Print, from the listing below, the lines starting at the line containing "controlRegion (r % 2 ^ 32)" and ending at the line containing "if i < 128 then", exactly as they stand, and print nothing else.

RECORDS below:

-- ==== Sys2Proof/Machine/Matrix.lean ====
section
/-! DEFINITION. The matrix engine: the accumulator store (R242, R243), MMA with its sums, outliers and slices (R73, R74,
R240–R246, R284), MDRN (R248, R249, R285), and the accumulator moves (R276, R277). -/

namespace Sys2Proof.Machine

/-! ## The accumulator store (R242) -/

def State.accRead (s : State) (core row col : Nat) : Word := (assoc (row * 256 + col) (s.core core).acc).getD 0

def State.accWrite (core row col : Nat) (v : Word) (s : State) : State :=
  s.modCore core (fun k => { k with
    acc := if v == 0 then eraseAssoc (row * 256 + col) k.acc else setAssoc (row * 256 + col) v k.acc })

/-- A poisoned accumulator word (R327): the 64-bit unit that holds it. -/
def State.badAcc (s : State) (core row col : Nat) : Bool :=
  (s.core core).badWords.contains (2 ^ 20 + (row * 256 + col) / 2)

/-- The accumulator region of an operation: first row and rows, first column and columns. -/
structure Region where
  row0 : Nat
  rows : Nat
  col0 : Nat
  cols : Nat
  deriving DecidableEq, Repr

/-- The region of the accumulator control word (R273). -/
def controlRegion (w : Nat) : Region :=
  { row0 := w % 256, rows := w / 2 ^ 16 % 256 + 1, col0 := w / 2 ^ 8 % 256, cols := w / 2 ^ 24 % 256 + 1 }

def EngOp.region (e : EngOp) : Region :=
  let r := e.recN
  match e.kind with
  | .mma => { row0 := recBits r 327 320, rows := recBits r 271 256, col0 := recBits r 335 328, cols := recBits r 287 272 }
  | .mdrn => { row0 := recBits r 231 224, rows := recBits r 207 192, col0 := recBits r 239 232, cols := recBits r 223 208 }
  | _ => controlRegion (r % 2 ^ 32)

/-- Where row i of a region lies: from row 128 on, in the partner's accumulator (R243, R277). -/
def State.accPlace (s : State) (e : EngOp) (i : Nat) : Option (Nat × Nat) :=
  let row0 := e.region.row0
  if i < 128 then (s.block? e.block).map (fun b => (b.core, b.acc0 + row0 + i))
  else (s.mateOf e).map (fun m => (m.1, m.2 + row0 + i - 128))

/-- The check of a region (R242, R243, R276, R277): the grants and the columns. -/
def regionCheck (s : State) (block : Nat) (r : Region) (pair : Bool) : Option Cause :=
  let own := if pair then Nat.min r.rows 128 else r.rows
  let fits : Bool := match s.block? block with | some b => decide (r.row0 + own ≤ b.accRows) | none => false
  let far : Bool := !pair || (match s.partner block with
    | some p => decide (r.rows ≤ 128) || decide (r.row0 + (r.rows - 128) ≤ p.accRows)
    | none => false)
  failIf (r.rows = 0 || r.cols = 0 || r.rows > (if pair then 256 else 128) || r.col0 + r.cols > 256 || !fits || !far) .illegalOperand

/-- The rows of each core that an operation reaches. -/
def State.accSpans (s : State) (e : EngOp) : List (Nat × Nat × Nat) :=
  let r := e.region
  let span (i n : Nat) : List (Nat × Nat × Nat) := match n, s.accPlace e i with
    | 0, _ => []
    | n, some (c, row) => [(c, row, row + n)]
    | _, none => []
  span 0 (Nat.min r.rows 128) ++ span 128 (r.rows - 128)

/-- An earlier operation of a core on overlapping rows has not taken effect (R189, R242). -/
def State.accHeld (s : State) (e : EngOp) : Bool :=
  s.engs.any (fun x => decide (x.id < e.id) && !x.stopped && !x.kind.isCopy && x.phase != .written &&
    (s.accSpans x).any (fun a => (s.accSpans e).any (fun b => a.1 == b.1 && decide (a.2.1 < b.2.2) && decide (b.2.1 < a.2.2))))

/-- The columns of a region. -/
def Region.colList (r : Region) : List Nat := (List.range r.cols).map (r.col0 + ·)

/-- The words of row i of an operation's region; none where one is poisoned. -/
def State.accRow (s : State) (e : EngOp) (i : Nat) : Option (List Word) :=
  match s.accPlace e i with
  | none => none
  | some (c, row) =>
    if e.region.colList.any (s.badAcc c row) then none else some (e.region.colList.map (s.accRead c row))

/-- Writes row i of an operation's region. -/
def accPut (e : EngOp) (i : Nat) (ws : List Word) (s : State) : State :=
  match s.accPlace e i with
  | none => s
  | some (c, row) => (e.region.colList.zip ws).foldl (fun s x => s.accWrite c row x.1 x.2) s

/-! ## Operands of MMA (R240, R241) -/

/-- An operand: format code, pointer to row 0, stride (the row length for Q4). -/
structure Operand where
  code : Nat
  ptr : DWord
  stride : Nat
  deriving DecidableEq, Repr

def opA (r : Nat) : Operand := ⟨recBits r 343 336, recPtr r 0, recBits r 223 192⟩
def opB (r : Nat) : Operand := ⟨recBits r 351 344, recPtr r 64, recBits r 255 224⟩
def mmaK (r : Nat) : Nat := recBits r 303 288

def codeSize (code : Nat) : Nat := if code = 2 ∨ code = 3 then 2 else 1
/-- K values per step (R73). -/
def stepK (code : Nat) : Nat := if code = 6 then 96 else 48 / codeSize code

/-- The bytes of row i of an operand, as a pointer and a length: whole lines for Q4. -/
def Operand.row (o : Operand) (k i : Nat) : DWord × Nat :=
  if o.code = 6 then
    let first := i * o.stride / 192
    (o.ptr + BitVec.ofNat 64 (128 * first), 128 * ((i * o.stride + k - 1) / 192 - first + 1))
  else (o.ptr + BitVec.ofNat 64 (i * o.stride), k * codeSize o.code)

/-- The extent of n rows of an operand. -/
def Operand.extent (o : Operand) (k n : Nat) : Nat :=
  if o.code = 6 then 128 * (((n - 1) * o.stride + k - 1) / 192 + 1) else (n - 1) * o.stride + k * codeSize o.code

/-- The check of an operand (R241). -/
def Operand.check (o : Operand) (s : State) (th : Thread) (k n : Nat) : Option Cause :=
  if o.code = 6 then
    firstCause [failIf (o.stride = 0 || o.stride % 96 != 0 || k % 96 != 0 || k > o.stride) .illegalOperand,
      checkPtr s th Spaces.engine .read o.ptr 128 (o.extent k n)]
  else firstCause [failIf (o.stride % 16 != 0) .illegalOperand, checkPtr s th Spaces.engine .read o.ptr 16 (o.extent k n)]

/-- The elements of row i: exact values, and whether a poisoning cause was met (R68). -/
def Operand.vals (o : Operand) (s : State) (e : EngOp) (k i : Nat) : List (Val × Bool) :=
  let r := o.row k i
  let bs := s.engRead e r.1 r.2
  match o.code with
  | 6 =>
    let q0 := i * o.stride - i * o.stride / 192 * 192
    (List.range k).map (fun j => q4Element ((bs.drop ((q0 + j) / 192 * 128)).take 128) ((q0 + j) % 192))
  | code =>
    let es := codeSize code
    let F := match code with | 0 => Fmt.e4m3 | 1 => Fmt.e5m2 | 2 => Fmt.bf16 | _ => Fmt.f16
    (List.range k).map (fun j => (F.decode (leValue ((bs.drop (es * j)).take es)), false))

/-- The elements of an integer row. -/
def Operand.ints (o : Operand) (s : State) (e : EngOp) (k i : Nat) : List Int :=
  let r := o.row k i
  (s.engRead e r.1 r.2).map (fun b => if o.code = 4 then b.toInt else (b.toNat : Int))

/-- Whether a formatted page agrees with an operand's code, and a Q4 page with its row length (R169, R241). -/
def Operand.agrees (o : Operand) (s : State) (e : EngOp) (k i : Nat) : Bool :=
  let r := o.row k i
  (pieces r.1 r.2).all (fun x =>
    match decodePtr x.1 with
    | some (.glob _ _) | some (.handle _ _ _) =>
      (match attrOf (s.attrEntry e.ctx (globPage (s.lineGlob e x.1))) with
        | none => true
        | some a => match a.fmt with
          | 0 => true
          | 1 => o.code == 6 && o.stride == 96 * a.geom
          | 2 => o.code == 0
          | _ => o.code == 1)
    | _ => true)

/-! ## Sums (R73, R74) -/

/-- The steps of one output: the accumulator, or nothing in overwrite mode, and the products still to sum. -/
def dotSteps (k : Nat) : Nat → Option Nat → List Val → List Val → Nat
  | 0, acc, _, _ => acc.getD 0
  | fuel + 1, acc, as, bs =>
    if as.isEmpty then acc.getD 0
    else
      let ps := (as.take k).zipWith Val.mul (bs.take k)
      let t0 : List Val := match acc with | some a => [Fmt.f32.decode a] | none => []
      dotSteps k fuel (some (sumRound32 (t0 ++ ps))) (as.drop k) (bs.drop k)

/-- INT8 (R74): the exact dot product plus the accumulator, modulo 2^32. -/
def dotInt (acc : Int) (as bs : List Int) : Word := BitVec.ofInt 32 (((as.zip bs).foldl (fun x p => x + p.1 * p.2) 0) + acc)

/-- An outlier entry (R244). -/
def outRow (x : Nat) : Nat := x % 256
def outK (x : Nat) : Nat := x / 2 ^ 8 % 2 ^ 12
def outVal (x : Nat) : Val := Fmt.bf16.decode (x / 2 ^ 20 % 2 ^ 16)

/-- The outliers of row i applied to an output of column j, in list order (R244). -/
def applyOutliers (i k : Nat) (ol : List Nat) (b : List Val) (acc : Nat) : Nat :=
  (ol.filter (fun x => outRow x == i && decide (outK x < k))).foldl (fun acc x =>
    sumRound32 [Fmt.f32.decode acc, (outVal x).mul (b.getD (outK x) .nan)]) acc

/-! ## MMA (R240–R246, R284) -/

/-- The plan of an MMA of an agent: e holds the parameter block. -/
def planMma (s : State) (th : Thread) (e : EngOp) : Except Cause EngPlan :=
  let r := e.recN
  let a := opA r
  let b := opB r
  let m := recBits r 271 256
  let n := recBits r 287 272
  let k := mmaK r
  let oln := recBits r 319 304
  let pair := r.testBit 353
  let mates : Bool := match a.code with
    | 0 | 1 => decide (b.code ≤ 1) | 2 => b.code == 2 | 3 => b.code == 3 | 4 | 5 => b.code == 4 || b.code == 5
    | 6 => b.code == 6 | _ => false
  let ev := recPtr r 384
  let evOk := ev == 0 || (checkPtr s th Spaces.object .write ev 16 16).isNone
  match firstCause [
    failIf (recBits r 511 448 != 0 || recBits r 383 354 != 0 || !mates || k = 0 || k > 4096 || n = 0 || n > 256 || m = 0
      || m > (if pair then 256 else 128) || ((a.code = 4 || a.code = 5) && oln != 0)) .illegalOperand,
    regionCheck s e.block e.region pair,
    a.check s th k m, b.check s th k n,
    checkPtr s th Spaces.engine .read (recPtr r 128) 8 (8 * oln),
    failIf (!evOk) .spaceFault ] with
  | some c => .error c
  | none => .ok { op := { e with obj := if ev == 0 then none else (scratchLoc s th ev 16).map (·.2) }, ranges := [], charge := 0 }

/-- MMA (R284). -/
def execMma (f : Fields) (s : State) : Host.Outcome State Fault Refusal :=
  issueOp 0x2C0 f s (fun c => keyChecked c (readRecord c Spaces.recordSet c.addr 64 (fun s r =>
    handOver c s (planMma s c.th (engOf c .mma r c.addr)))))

End of RECORDS.

* _YOUR RESPONSE_
  | _ => controlRegion (r % 2 ^ 32)

/-- Where row i of a region lies: from row 128 on, in the partner's accumulator (R243, R277). -/
def State.accPlace (s : State) (e : EngOp) (i : Nat) : Option (Nat × Nat) :=
  let row0 := e.region.row0
  if i < 128 then (s.block? e.block).map (fun b => (b.core, b.acc0 + row0 + i))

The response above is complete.